The first act, shown last in the film, is the most compelling and the heart of the story. We see young Chuck growing up as he learns how to dance and how to live. Director's son Cody Flanagan, Benjamin Pajak, and frequent-Flanagan-collaborator Jacob Tremblay shine as young versions of Chuck as he comes of age and deals with the struggles of childhood and adolescence.

This act also features a compelling subplot involving a locked room in the house Chuck is forbidden from entering by his grandfather. In a classic Stephen King twist, Chuck's alcoholic grandpa (Hamill) can see the future deaths of everyone in his life when he goes into the room. Another highlight involves a funeral home director explaining his theory of a "weatherman's stare," which can't help but conjure King's previous works and definition of "the shine." It's a great callback for fans of King's universe.

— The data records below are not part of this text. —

-- ==== Sys2Proof/Laws/Ops.lean ====
section
/-! SUPPORT. The shared operations of every meaning, each once: what it answers when its check passes, and that it answers a next
state whatever comes out (R6, R48, R57 to R63, R66, R68). -/

namespace Sys2Proof.Machine
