-- ==== Sys2Proof/Laws/PerInstr.lean ====
section
/-! SUPPORT. What each format keeps in its fields (R35), and, for each instruction, that its encoding is a word of its length. -/

namespace Sys2Proof.Laws

/-! ## Formats: a word of 32 bits, and its fields -/

theorem encR_lt {maj f x d a b : Nat} (h1 : maj < 64) (h2 : d < 32) (h3 : a < 32) (h4 : b < 32) (h5 : f < 32) (h6 : x < 32) :
    encR maj f x d a b < 2 ^ 32 := by unfold encR; omega
theorem encI_lt {maj imm a d : Nat} (h1 : maj < 64) (h2 : d < 32) (h3 : a < 32) (h4 : imm < 2 ^ 15) : encI maj imm a d < 2 ^ 32 := by
  unfold encI; omega
theorem encM_lt {maj la imm w a d : Nat} (h1 : maj < 64) (h2 : d < 32) (h3 : a < 32) (h4 : w < 8) (h5 : imm < 256) (h6 : la < 16) :
    encM maj la imm w a d < 2 ^ 32 := by unfold encM; omega
theorem encB_lt {cond off b a : Nat} (h1 : cond < 8) (h2 : off < 4096) (h3 : b < 32) (h4 : a < 32) : encB cond off b a < 2 ^ 32 := by
  unfold encB; omega
theorem encJ_lt {maj off d : Nat} (h1 : maj < 64) (h2 : off < 2 ^ 20) (h3 : d < 32) : encJ maj off d < 2 ^ 32 := by unfold encJ; omega
theorem encE_lt {maj f la n m ec eb ea : Nat} (h1 : maj < 64) (h2 : f < 32) (h3 : la < 16) (h4 : n < 16) (h5 : m < 8) (h6 : ec < 8)
    (h7 : eb < 8) (h8 : ea < 8) : encE maj f la n m ec eb ea < 2 ^ 32 := by unfold encE; omega
theorem encV_lt {maj f6 ty rm k vb va vd : Nat} (h1 : maj < 64) (h2 : f6 < 64) (h3 : ty < 8) (h4 : rm < 4) (h5 : k < 4) (h6 : vb < 16)
    (h7 : va < 16) (h8 : vd < 16) : encV maj f6 ty rm k vb va vd < 2 ^ 32 := by unfold encV; omega
theorem encVt_lt {maj f6 t k vb va vd : Nat} (h1 : maj < 64) (h2 : f6 < 64) (h3 : t < 32) (h5 : k < 4) (h6 : vb < 16)
    (h7 : va < 16) (h8 : vd < 16) : encVt maj f6 t k vb va vd < 2 ^ 32 := by unfold encVt; omega

/-- The fields of encR. -/
theorem encR_fields {maj f x d a b : Nat} (h0 : maj < 64) (h1 : d < 32) (h2 : a < 32) (h3 : b < 32) (h4 : f < 32) (h5 : x < 32) :
    majorF (encR maj f x d a b) = maj ∧
      dF (encR maj f x d a b) = d ∧
      aF (encR maj f x d a b) = a ∧
      bF (encR maj f x d a b) = b ∧
      fF (encR maj f x d a b) = f ∧
      xF (encR maj f x d a b) = x := by
  simp only [encR, majorF, dF, aF, bF, fF, xF, fld]; omega

/-- The fields of encI. -/
theorem encI_fields {maj imm a d : Nat} (h0 : maj < 64) (h1 : d < 32) (h2 : a < 32) :
    majorF (encI maj imm a d) = maj ∧
      dF (encI maj imm a d) = d ∧
      aF (encI maj imm a d) = a := by
  simp only [encI, majorF, dF, aF, fld]; omega

/-- The fields of encE. -/
theorem encE_fields {maj f la n m ec eb ea : Nat} (h0 : maj < 64) (h1 : f < 32) (h2 : la < 16) (h3 : n < 16) (h4 : m < 8) (h5 : ec < 8) (h6 : eb < 8) (h7 : ea < 8) :
    majorF (encE maj f la n m ec eb ea) = maj ∧
      fE (encE maj f la n m ec eb ea) = f ∧
      laE (encE maj f la n m ec eb ea) = la ∧
      nE (encE maj f la n m ec eb ea) = n ∧
      mE (encE maj f la n m ec eb ea) = m ∧
      ecF (encE maj f la n m ec eb ea) = ec ∧
      ebF (encE maj f la n m ec eb ea) = eb ∧
      eaF (encE maj f la n m ec eb ea) = ea := by
  simp only [encE, majorF, fE, laE, nE, mE, ecF, ebF, eaF, fld]; omega

/-- The fields of encV. -/
theorem encV_fields {maj f6 ty rm k vb va vd : Nat} (h0 : maj < 64) (h1 : f6 < 64) (h2 : ty < 8) (h3 : rm < 4) (h4 : k < 4) (h5 : vb < 16) (h6 : va < 16) (h7 : vd < 16) :
    majorF (encV maj f6 ty rm k vb va vd) = maj ∧
      f6F (encV maj f6 ty rm k vb va vd) = f6 ∧
      tF (encV maj f6 ty rm k vb va vd) = ty ∧
      rmF (encV maj f6 ty rm k vb va vd) = rm ∧
      kF (encV maj f6 ty rm k vb va vd) = k ∧
      vbF (encV maj f6 ty rm k vb va vd) = vb ∧
      vaF (encV maj f6 ty rm k vb va vd) = va ∧
      vdF (encV maj f6 ty rm k vb va vd) = vd := by
  simp only [encV, majorF, f6F, tF, rmF, kF, vbF, vaF, vdF, fld]; omega

/-! ## Codes -/

theorem Width.code_lt (x : Width) : x.code < 8 := by cases x <;> decide
theorem FeSize.code_lt (x : FeSize) : x.code < 2 := by cases x <;> decide
theorem AmoSpace.code_lt (x : AmoSpace) : x.code < 3 := by cases x <;> decide
theorem AmoOrder.code_lt (x : AmoOrder) : x.code < 4 := by cases x <;> decide
theorem Scope.code_lt (x : Scope) : x.code < 6 := by cases x <;> decide
theorem RegClass.code_lt (x : RegClass) : x.code < 7 := by cases x <;> decide
theorem ClreClass.code_lt (x : ClreClass) : x.code < 3 := by cases x <;> decide
theorem FTy.code_lt (x : FTy) : x.code < 3 := by cases x <;> decide
theorem ITy.code_lt (x : ITy) : x.code < 6 := by cases x <;> decide
theorem CTy.code_lt (x : CTy) : x.code < 8 := by cases x <;> decide
theorem EltW.code_lt (x : EltW) : x.code < 3 := by cases x <;> decide
theorem Rm.code_lt (x : Rm) : x.code < 4 := by cases x <;> decide
theorem b2n_lt (b : Bool) : b2n b < 2 := by cases b <;> decide

/-- An encoding is a word of 16 or of 32 bits. -/
def Fits.Statement (i : Instr) : Prop := ∀ n w : Nat, encode i = some (n, w) → (n = 16 ∨ n = 32) ∧ w < 2 ^ n

/-- From the one encoding of an instruction. -/
theorem fits_of {i : Instr} {n w : Nat} (he : encode i = some (n, w)) (hn : n = 16 ∨ n = 32) (hw : w < 2 ^ n) : Fits.Statement i := by
  intro n' w' h
  rw [he] at h
  cases h
  exact ⟨hn, hw⟩
/-- An event has no encoding. -/
theorem fits_none {i : Instr} (he : encode i = none) : Fits.Statement i := fun n w h => by rw [he] at h; cases h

Woven throughout the film is the poem “Song of Myself” from Walt Whitman’s seminal Leaves of Grass, particularly the lines “I am large, I contain multitudes.” The heartfelt assertion of the story is captured in these lines, that a person is made up of every thought inside their head and everyone that they meet, encounter, and imagine. A person's life is made up of small moments, like stars in a galaxy, that add up to big experiences, shared feelings, and the experience of belonging. It's further echoed by repeated references to Carl Sagan's Cosmos and the universe.
The film also features some stellar performances from Tom Hiddleston, Sara, Ejiofor, Mark Hamill, and Carl Lumbly, plus a minor but memorable appearance by Matthew Lillard. Perhaps the best feature is Flanagan's wife and frequent collaborator, Kate Siegel, as Chuck's sixth grade teacher who explains Whitman and ultimately inspires him with its meaning. Pajak also steals the show as 11-year-old Chuck on a quest to become the best dancer in his middle school.

The film comes together at the end, as the viewers realize how the acts tie together to represent Chuck's life. Flanagan has a clear, distinct style that works well with King's world, and he's proven once again that his depth for filmmaking goes beyond chills and thrills to the heart of what it means to be human.
The Life of Chuck is a powerful take on a horror master's more sensitive side, likely to go down in history alongside King's other dramatic adaptations like The Shawshank Redemption and Stand By Me. At its core, Life of Chuck explores what it means to be a person and what it is that makes being human wonderful. It’s sentimental, sad, sometimes challenging, a little scary, and often hopeful—a lot like life.
Flanagan currently owns the television rights to King's epic series The Dark Tower, so fans of the duo can look forward to more collaboration in the future.